A well-designed database enforces data integrity
Data integrity refers to the accuracy, completeness, and consistency of the data in your database.
Data integrity includes three specific technical aspects of a relational database’s structure:
- Entity integrity (or table-level integrity) ensures that a table has no duplicate records, and that the values of the table’s primary keys are all unique and not null.
- Domain integrity (or field-level integrity) ensures that the purpose of every field is clear and identifiable, and that the values in each field are valid, consistent, and accurate.
- Referential integrity (or relationship-level integrity) ensures that the relationships between pairs of tables are sound, so that the records in the tables are synchronized whenever data is entered into, updated in, or deleted from either table.
A well-designed database maintains data integrity by implementing the processes and standards proposed during the design phase.
A well-designed database enforces relevant business rules
Every organization does its work a little differently, and as such, each organization has its own business rules. Ideally, your team’s database should enforce your unique business rules.

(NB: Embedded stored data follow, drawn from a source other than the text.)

/-- Isolation: an RXDGRAM, under every `tile_parse`, changes no register but those of one waterfall context. That
context is the one of the first slot that holds the datagram's StreamID, and it changes only when the fragment its
payload parses to is valid; it is then the context WFFRAG makes of it, with no bin changed outside the fragment's slice
but those a new total sets to 0. On every other route no context changes, and when an error is logged nothing else
happens (rules R150, R155, R266). -/
def Obligations.RxdgramFrame : Prop :=
  (∀ (s : State) (b : List Byte), exec (.rxdgram b) s =
    .next (deliver (.rxdgram (routeDatagram Config.tileParse b s).1)
      (routeDatagram Config.tileParse b s).2)) ∧
  ∀ (parse : List Byte → Option Fragment) (s t : State) (b : List Byte),
    t = (routeDatagram parse b s).2 →
    (∃ (es : List Event) (er : List ErrRecord) (rx : List (List Byte)),
      t = { s with
        wf := t.wf
        out := { s.out with
          evt := s.out.evt ++ es, err := s.out.err ++ er, rxaOut := s.out.rxaOut ++ rx } } ∧
      (er ≠ [] → t.wf = s.wf ∧ es = [] ∧ rx = [])) ∧
    (∀ (i : Nat) (f : Fragment), reassembles parse b s i f → ∃ c : WfContext,
      c = (wfAccept i f (s.context i)).1 ∧ t.wf = s.wf.set i c ∧
      ∀ a, a < f.first.toNat ∨ f.first.toNat + f.width.toNat ≤ a →
        Memory.read c.buf a =
          if f.total ≠ (s.context i).total ∧ a < f.total.toNat then 0
          else Memory.read (s.context i).buf a) ∧
    ((∀ (i : Nat) (f : Fragment), ¬ reassembles parse b s i f) → t.wf = s.wf)

/-- SIDSET, each slot with its command word. On a waterfall slot below N_WF: the slot holds the value, even the
value it held before, and that slot's context is in its reset state, with no event; on SID_RXA or SID_TX nothing but
that register changes (rules R156, R157, R158). -/
def Obligations.SidsetResult : Prop :=
  (∀ (k : Fin 254) (v : Word), (Instr.sidset (.wf k) v).word.toNat = 0x09000000 + k.val * 2 ^ 16) ∧
  ∀ (s : State) (v : Word),
    (∀ k : Fin 254, k.val < s.cfg.nWf → ∃ c : WfContext,
      exec (.sidset (.wf k) v) s = .next { s with
        sid := { s.sid with wf := s.sid.wf.set k.val v }
        wf := s.wf.set k.val c } ∧
      c.total = 0 ∧ c.tcv = false ∧ c.tc = 0 ∧ c.filled = 0 ∧ c.low = 0 ∧ c.high = 0 ∧
      c.phase = .idle ∧ ∀ a, Memory.read c.buf a = 0) ∧
    (Instr.sidset .rxa v).word = 0x09FE0000 ∧
    exec (.sidset .rxa v) s = .next { s with sid := { s.sid with rxa := v } } ∧
    (Instr.sidset .tx v).word = 0x09FF0000 ∧
    exec (.sidset .tx v) s = .next { s with sid := { s.sid with tx := v } }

Let’s say your content marketing team requires that timestamps for video files be noted in milliseconds, and each asset is assigned an eight-character alphanumeric code. If the video files were noted in seconds instead of milliseconds and then entered into the company database, it could create a major snag in video production—and a mess for a database administrator to clean up later.
How to design your relational database, step by step
If this all sounds unfamiliar or overwhelming, don’t worry—there’s a systematic process you can follow so your relational database management system (or RDBMS) follows good design principles, is well-suited to your organization’s needs, and avoids common pitfalls.

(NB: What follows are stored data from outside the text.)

-- ==== Sys2Proof/Laws/Ring.lean ====
section
/-! SUPPORT. What the ring primitives do to the ring invariant and to the logical content of the FIFO. -/

namespace Sys2Proof.Machine

open Sys2Proof

/-! ## Slices of the ring -/

@[simp] theorem ringSlice_zero (cap : Nat) (mem : Memory 32) (a : Nat) :
    ringSlice cap mem a 0 = [] := rfl

theorem ringSlice_succ (cap : Nat) (mem : Memory 32) (a n : Nat) :
    ringSlice cap mem a (n + 1) =
      Memory.read mem (a % cap) :: ringSlice cap mem (a + 1) n := rfl

@[simp] theorem ringSlice_length (cap : Nat) (mem : Memory 32) :
    ∀ (n a : Nat), (ringSlice cap mem a n).length = n
  | 0, _ => rfl
  | n + 1, a => by rw [ringSlice_succ, List.length_cons, ringSlice_length cap mem n]

/-- The last element of a slice. -/
theorem ringSlice_snoc (cap : Nat) (mem : Memory 32) :
    ∀ (n a : Nat), ringSlice cap mem a (n + 1) =
      ringSlice cap mem a n ++ [Memory.read mem ((a + n) % cap)]
  | 0, a => rfl
  | n + 1, a => by
    rw [ringSlice_succ, ringSlice_snoc cap mem n (a + 1), ringSlice_succ,
      show a + 1 + n = a + (n + 1) by omega, List.cons_append]

/-- A slice depends on the elements at its positions only. -/
theorem ringSlice_congr {cap : Nat} {mem mem' : Memory 32} :
    ∀ (n a : Nat), (∀ k, k < n → Memory.read mem ((a + k) % cap) =
        Memory.read mem' ((a + k) % cap)) →
      ringSlice cap mem a n = ringSlice cap mem' a n
  | 0, _, _ => rfl
  | n + 1, a, h => by
    have h0 : Memory.read mem (a % cap) = Memory.read mem' (a % cap) := h 0 (by omega)
    rw [ringSlice_succ, ringSlice_succ, h0,
      ringSlice_congr (mem := mem) (mem' := mem') n (a + 1) fun k hk => by
        rw [show a + 1 + k = a + (k + 1) by omega]
        exact h (k + 1) (by omega)]

/-- A slice depends on its start modulo the capacity. -/
theorem ringSlice_mod (cap : Nat) (mem : Memory 32) :
    ∀ (n a : Nat), ringSlice cap mem (a % cap) n = ringSlice cap mem a n
  | 0, _ => rfl
  | n + 1, a => by
    rw [ringSlice_succ, ringSlice_succ, Nat.mod_mod, ← ringSlice_mod cap mem n (a % cap + 1),
      ← ringSlice_mod cap mem n (a + 1), Nat.mod_add_mod]

/-- Distinct positions less than a capacity apart are distinct modulo it. -/
theorem mod_ne_of_lt {cap a k n : Nat} (hk : k < n) (hn : n < cap) :
    (a + k) % cap ≠ (a + n) % cap := by
  intro h
  have h' : k % cap = n % cap := Nat.ModEq.add_left_cancel' a h
  rw [Nat.mod_eq_of_lt (by omega), Nat.mod_eq_of_lt hn] at h'
  omega

@[simp] theorem ringContent_length (cap : Nat) (r : Ring) :
    (ringContent cap r).length = r.size := ringSlice_length cap r.mem r.size r.tail

/-! ## The invariant -/

/-- A cleared ring meets the invariant. -/
theorem ringReset_inv {cap : Nat} (h : 0 < cap) : RingInv cap Ring.reset :=
  { size_le := Nat.zero_le _, head_lt := h, tail_lt := h, head_eq := by simp [Ring.reset],
    mem_wf := rfl, mem_below := rfl }

/-- RBINS keeps the ring invariant. -/
theorem ringInsert_inv {cap : Nat} {r : Ring} (e : Word) (hr : RingInv cap r) :
    RingInv cap (ringInsert cap e r) := by
  have hcap : 0 < cap := Nat.lt_of_le_of_lt (Nat.zero_le _) hr.head_lt
  have hsize := hr.size_le
  refine ⟨?_, Nat.mod_lt _ hcap, ?_, ?_, Memory.write_wf hr.mem_wf _ _,
    Memory.write_below hr.head_lt hr.mem_below⟩
  · simp only [ringInsert]
    split <;> omega
  · simp only [ringInsert]
    split
    · exact Nat.mod_lt _ hcap
    · exact hr.tail_lt
  · simp only [ringInsert]
    rw [hr.head_eq, Nat.mod_add_mod]
    split
    · rw [Nat.mod_add_mod, show r.tail + 1 + r.size = r.tail + r.size + 1 by omega]
    · rw [show r.tail + (r.size + 1) = r.tail + r.size + 1 by omega]

/-- What RBPOP can answer. -/
theorem ringPop_eq (cap : Nat) (r : Ring) :
    (r.size = 0 ∧ ringPop cap r = none) ∨
      (r.size ≠ 0 ∧ ringPop cap r = some (Memory.read r.mem r.tail,
        { r with tail := (r.tail + 1) % cap, size := r.size - 1 })) := by
  by_cases h : r.size = 0
  · exact .inl ⟨h, if_pos h⟩
  · exact .inr ⟨h, if_neg h⟩

/-- RBPOP keeps the ring invariant. -/
theorem ringPop_inv {cap : Nat} {r r' : Ring} {e : Word} (hr : RingInv cap r)
    (h : ringPop cap r = some (e, r')) : RingInv cap r' := by
  have hcap : 0 < cap := Nat.lt_of_le_of_lt (Nat.zero_le _) hr.head_lt
  rcases ringPop_eq cap r with ⟨-, hn⟩ | ⟨hs, he⟩
  · rw [hn] at h
    cases h
  · rw [he] at h
    cases h
    exact
      { size_le := Nat.le_trans (Nat.sub_le _ _) hr.size_le, head_lt := hr.head_lt
        tail_lt := Nat.mod_lt _ hcap
        head_eq := by
          show r.head = _
          rw [hr.head_eq, Nat.mod_add_mod, show r.tail + 1 + (r.size - 1) = r.tail + r.size by omega]
        mem_wf := hr.mem_wf, mem_below := hr.mem_below }

/-- RBCLR keeps the ring invariant. -/
theorem ringClear_inv {cap : Nat} {r : Ring} (hr : RingInv cap r) :
    RingInv cap (ringClear cap r) := by
  have hcap : 0 < cap := Nat.lt_of_le_of_lt (Nat.zero_le _) hr.head_lt
  exact
    { size_le := Nat.zero_le _, head_lt := hcap, tail_lt := hcap, head_eq := by simp [ringClear]
      mem_wf := Memory.zeroBelow_wf hr.mem_wf cap
      mem_below := Memory.zeroBelow_below hr.mem_below }

/-! ## The logical content -/

/-- RBINS on a ring that is not full appends to the content. -/
theorem ringInsert_content {cap : Nat} {r : Ring} (e : Word) (hr : RingInv cap r)
    (hfull : r.size < cap) :
    ringContent cap (ringInsert cap e r) = ringContent cap r ++ [e] := by
  have hne : r.size ≠ cap := by omega
  simp only [ringContent, ringInsert, if_neg hne]
  rw [ringSlice_snoc, hr.head_eq, Memory.read_write_same hr.mem_wf]
  congr 1
  apply ringSlice_congr
  intro k hk
  exact Memory.read_write_other (mod_ne_of_lt hk hfull).symm

/-- RBINS on a full ring drops the oldest element and appends. -/
theorem ringInsert_content_full {cap : Nat} {r : Ring} (e : Word) (hr : RingInv cap r)
    (hfull : r.size = cap) :
    ringContent cap (ringInsert cap e r) = (ringContent cap r).tail ++ [e] := by
  have hcap : 0 < cap := Nat.lt_of_le_of_lt (Nat.zero_le _) hr.head_lt
  have hhead : r.head = r.tail := by
    rw [hr.head_eq, hfull, Nat.add_mod_right, Nat.mod_eq_of_lt hr.tail_lt]
  obtain ⟨n, hn⟩ : ∃ n, r.size = n + 1 := ⟨r.size - 1, by omega⟩
  simp only [ringContent, ringInsert, if_pos hfull]
  rw [hn, ringSlice_mod, ringSlice_snoc, ringSlice_succ, List.tail_cons]
  have hlast : (r.tail + 1 + n) % cap = r.head := by
    rw [show r.tail + 1 + n = r.tail + cap by omega, Nat.add_mod_right,
      Nat.mod_eq_of_lt hr.tail_lt, hhead]
  rw [hlast, Memory.read_write_same hr.mem_wf]
  congr 1
  apply ringSlice_congr
  intro k hk
  refine Memory.read_write_other fun h => ?_
  rw [← hlast] at h
  exact mod_ne_of_lt hk (by omega) h.symm

/-- RBPOP takes the oldest element of the content. -/
theorem ringPop_content {cap : Nat} {r r' : Ring} {e : Word} (hr : RingInv cap r)
    (h : ringPop cap r = some (e, r')) : ringContent cap r = e :: ringContent cap r' := by
  rcases ringPop_eq cap r with ⟨-, hn⟩ | ⟨hs, he⟩
  · rw [hn] at h
    cases h
  · rw [he] at h
    cases h
    obtain ⟨n, hn⟩ : ∃ n, r.size = n + 1 := ⟨r.size - 1, by omega⟩
    simp only [ringContent, hn, Nat.add_sub_cancel]
    rw [ringSlice_succ, ringSlice_mod, Nat.mod_eq_of_lt hr.tail_lt]

/-- RBPOP answers none exactly when the content is empty. -/
theorem ringPop_none_iff (cap : Nat) (r : Ring) :
    ringPop cap r = none ↔ ringContent cap r = [] := by
  rw [← List.length_eq_zero_iff, ringContent_length]
  rcases ringPop_eq cap r with ⟨h, hn⟩ | ⟨h, hn⟩ <;> simp [h, hn]

/-- The content of a cleared ring is empty. -/
@[simp] theorem ringClear_content (cap : Nat) (r : Ring) :
    ringContent cap (ringClear cap r) = [] := rfl

end Sys2Proof.Machine
end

Step 1: Define your purpose and objectives
Before beginning your database design journey, understand why you’re making it.
Are you making this database to manage transactions? To store customer IDs? To solve a specific organizational problem? Whatever the case, it’s worth taking the time to identify the exact purpose of the database you’ll be creating.
You may even want to work with stakeholders, executive leadership, and end users to jointly write out a mission statement for your database, like: “The purpose of the Mingei International Museum database is to maintain the data for our art collection,” or “Zenbooth’s database will store all of the data for our manufacturing resource planning.”
Additionally, you should define the objectives that the end users of the database will have: which specific tasks will the end users need to perform to accomplish their work? Develop an explicit list of objectives—like “Know the status and location of each of the pieces of art in our collection at all times,” or “Maintain a complete customer table that shows records for each of our clients.” This will help you determine an appropriate structure, or database schema, for your information as you work through this design process.
Step 2: Analyze data requirements
Before you design your database, you’ll need to assess how your team currently does its work, and identify what kind of data is most important to that work.
You can do this by closely examining existing processes and by interviewing team members—both management and end users. Some questions to ask as you conduct your research:
- How is your organization currently collecting data? Are you using spreadsheets? Paper templates? Another database? Find the most complete samples of work that you can, and look through them to find as many different attributes as you can. For example, your editorial calendar might currently be living in a spreadsheet, and have columns for “Author,” “Due Date,” “Editor,” and so on.
- How is your organization currently presenting data? What kinds of reports does your organization use? PDFs? Slide decks? Web pages? Carefully examine any types of presentations that incorporate data from your current data collection methods and use them to identify potential fields.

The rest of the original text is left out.